_PROBLEM TO WORK ON_. Your task is to filter the entries and copy every line containing the string "unsupported".

Source records

-- ==== Sys2Proof/Certificates/Slice0/Obligations.lean ====
section
/-! DEFINITION. The statements for the provers. `exec i s` starts in a state whose `next` is the instruction pointer of
the next instruction; `complete s rf t` is the end of an instruction that began in `s` and led to `t`: RF cleared
unless `rf`, and BS in T if TF was 1 (`60_exceptions.md` R294 steps 7, 8). A statement about `Config.freeWord` holds for
every free value: the constant has no body. -/

open Sys2Proof Sys2Proof.Machine

/-! ## Encoding -/

/-- Every well-formed instruction decodes from its encoding, whatever follows it (`30_encoding.md` R120 to R131). -/
def Obligations.DecodeEncodeRoundTrip : Prop :=
  ∀ (dflt : OpSize) (i : Instr) (rest : List Byte), i.wf = true →
    decode dflt (encode dflt i ++ rest) = .ok i (encode dflt i).length

/-- Twelve words written out from the encodings decode to the instructions they stand for (`30_encoding.md` R130). -/
def Obligations.WrittenOutWordsDecode : Prop :=
  decode .w16 [0xEB, 0x0E] = .ok (.jmpRel8 .w16 0x0E) 2 ∧
  decode .w16 [0xE8, 0x10, 0x00] = .ok (.callRel (.rel16 0x0010)) 3 ∧
  decode .w16 [0xEA, 0x00, 0x05, 0x00, 0x00] = .ok (.jmpPtr (.ptr16 0x0500 0x0000)) 5 ∧
  decode .w16 [0x9A, 0x00, 0x02, 0x00, 0x30] = .ok (.callPtr (.ptr16 0x0200 0x3000)) 5 ∧
  decode .w16 [0x8E, 0xD0] = .ok (.movSs (.reg .eax)) 2 ∧
  decode .w16 [0x0F, 0x01, 0x1E, 0x00, 0x06] = .ok (.lidt .w16 { seg := none, ea := .direct16 0x0600 }) 5 ∧
  decode .w16 [0x0F, 0x22, 0xC0] = .ok (.movToCr0 .eax) 3 ∧
  decode .w16 [0x0F, 0x01, 0xF0] = .ok (.lmsw (.reg .eax)) 3 ∧
  decode .w16 [0x0F, 0x21, 0xF0] = .ok (.movFromDr67 .eax .dr6) 3 ∧
  decode .w16 [0x0F, 0x26, 0xF3] = .ok (.movToTr6 .ebx) 3 ∧
  decode .w16 [0xCC] = .ok .int3 1 ∧
  decode .w16 [0x66, 0xCF] = .ok (.iret .w32) 2

/-! ## The step -/

/-- A step runs the instruction the decoder reads from the bytes at `Lin(CS, EIP)`, with `next` set past it, 16 bits
wide in real-address and V86 mode; and with paging on, the instruction that the fetch finds
(`40_init_mode_switch.md` R150, `60_exceptions.md` R294, `10_state.md` R25). That the instruction pointer of protected
mode, for which R25 gives no modulus, advances modulo 2^32 is the model's choice of log 41, and what the start of the
instruction adds to the bits of disabled breakpoints that of log 27. -/
def Obligations.StepRunsDecodedInstruction : Prop :=
  (∀ (s : State) (bs : List Byte) (i : Instr) (n : Nat), s.goesOn → s.cr0.pg = false →
    decode s.defaultSize bs = .ok i n → i.wf = true → n ≤ 15 → s.codeIs bs n →
    step s = exec i { s.pastBoundary with
      next := if s.like8086 then zext16 (s.eip + BitVec.ofNat 32 n) else s.eip + BitVec.ofNat 32 n }) ∧
  (∀ (s t : State) (i : Instr) (n : Nat), s.goesOn → fetchInstr s.pastBoundary = .ok (i, n) t →
    step s = exec i { t with next := t.advance n })

/-- Reserved register numbers in the special-register moves and illegal operand forms are no instructions; a step that
meets such bytes takes the invalid-opcode exception, vector 6 without an error code, and while the prefetch queue may be
stale it refuses (`30_encoding.md` R136, R137; taking the exception, where `92_eei_decisions.md` D18 has a model refuse,
and taking it as soon as ModRM is read are the model's choices of log 15). -/
def Obligations.IllegalEncodingsTakeVectorSix : Prop :=
  (∀ (dflt : OpSize) (m : Byte) (rest : List Byte),
    (fieldMid m = 1 ∨ 4 ≤ (fieldMid m).toNat →
      decode dflt (0x0F :: 0x20 :: m :: rest) = .invalid ∧ decode dflt (0x0F :: 0x22 :: m :: rest) = .invalid) ∧
    (fieldMid m = 2 →
      decode dflt (0x0F :: 0x20 :: m :: rest) = .unsupported .controlRegister2 ∧
      decode dflt (0x0F :: 0x22 :: m :: rest) = .unsupported .controlRegister2) ∧
    (fieldMid m = 4 ∨ fieldMid m = 5 →
      decode dflt (0x0F :: 0x21 :: m :: rest) = .invalid ∧ decode dflt (0x0F :: 0x23 :: m :: rest) = .invalid) ∧
    ((fieldMid m).toNat < 6 →
      decode dflt (0x0F :: 0x24 :: m :: rest) = .invalid ∧ decode dflt (0x0F :: 0x26 :: m :: rest) = .invalid) ∧
    (fieldHi m = 3 → fieldMid m = 3 ∨ fieldMid m = 5 → decode dflt (0xFF :: m :: rest) = .invalid) ∧
    (fieldHi m = 3 → fieldMid m = 2 ∨ fieldMid m = 3 → decode dflt (0x0F :: 0x01 :: m :: rest) = .invalid) ∧
    (fieldMid m = 1 ∨ fieldMid m = 6 ∨ fieldMid m = 7 → decode dflt (0x8E :: m :: rest) = .invalid)) ∧
  ∀ (s : State) (bs : List Byte), s.goesOn → s.cr0.pg = false →
    decode s.defaultSize bs = .invalid → (∀ k, k < bs.length → decode s.defaultSize (bs.take k) = .more) →
    bs.length ≤ 15 → s.codeIs bs bs.length →
    (s.prefetchStale = false → step s = takeFault (Exn.plain 6 none) s.pastBoundary s.pastBoundary) ∧
    (s.prefetchStale = true → step s = .refused .notJumpAfterPe)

_FINAL ANSWER_.
      decode dflt (0x0F :: 0x20 :: m :: rest) = .unsupported .controlRegister2 ∧
      decode dflt (0x0F :: 0x22 :: m :: rest) = .unsupported .controlRegister2) ∧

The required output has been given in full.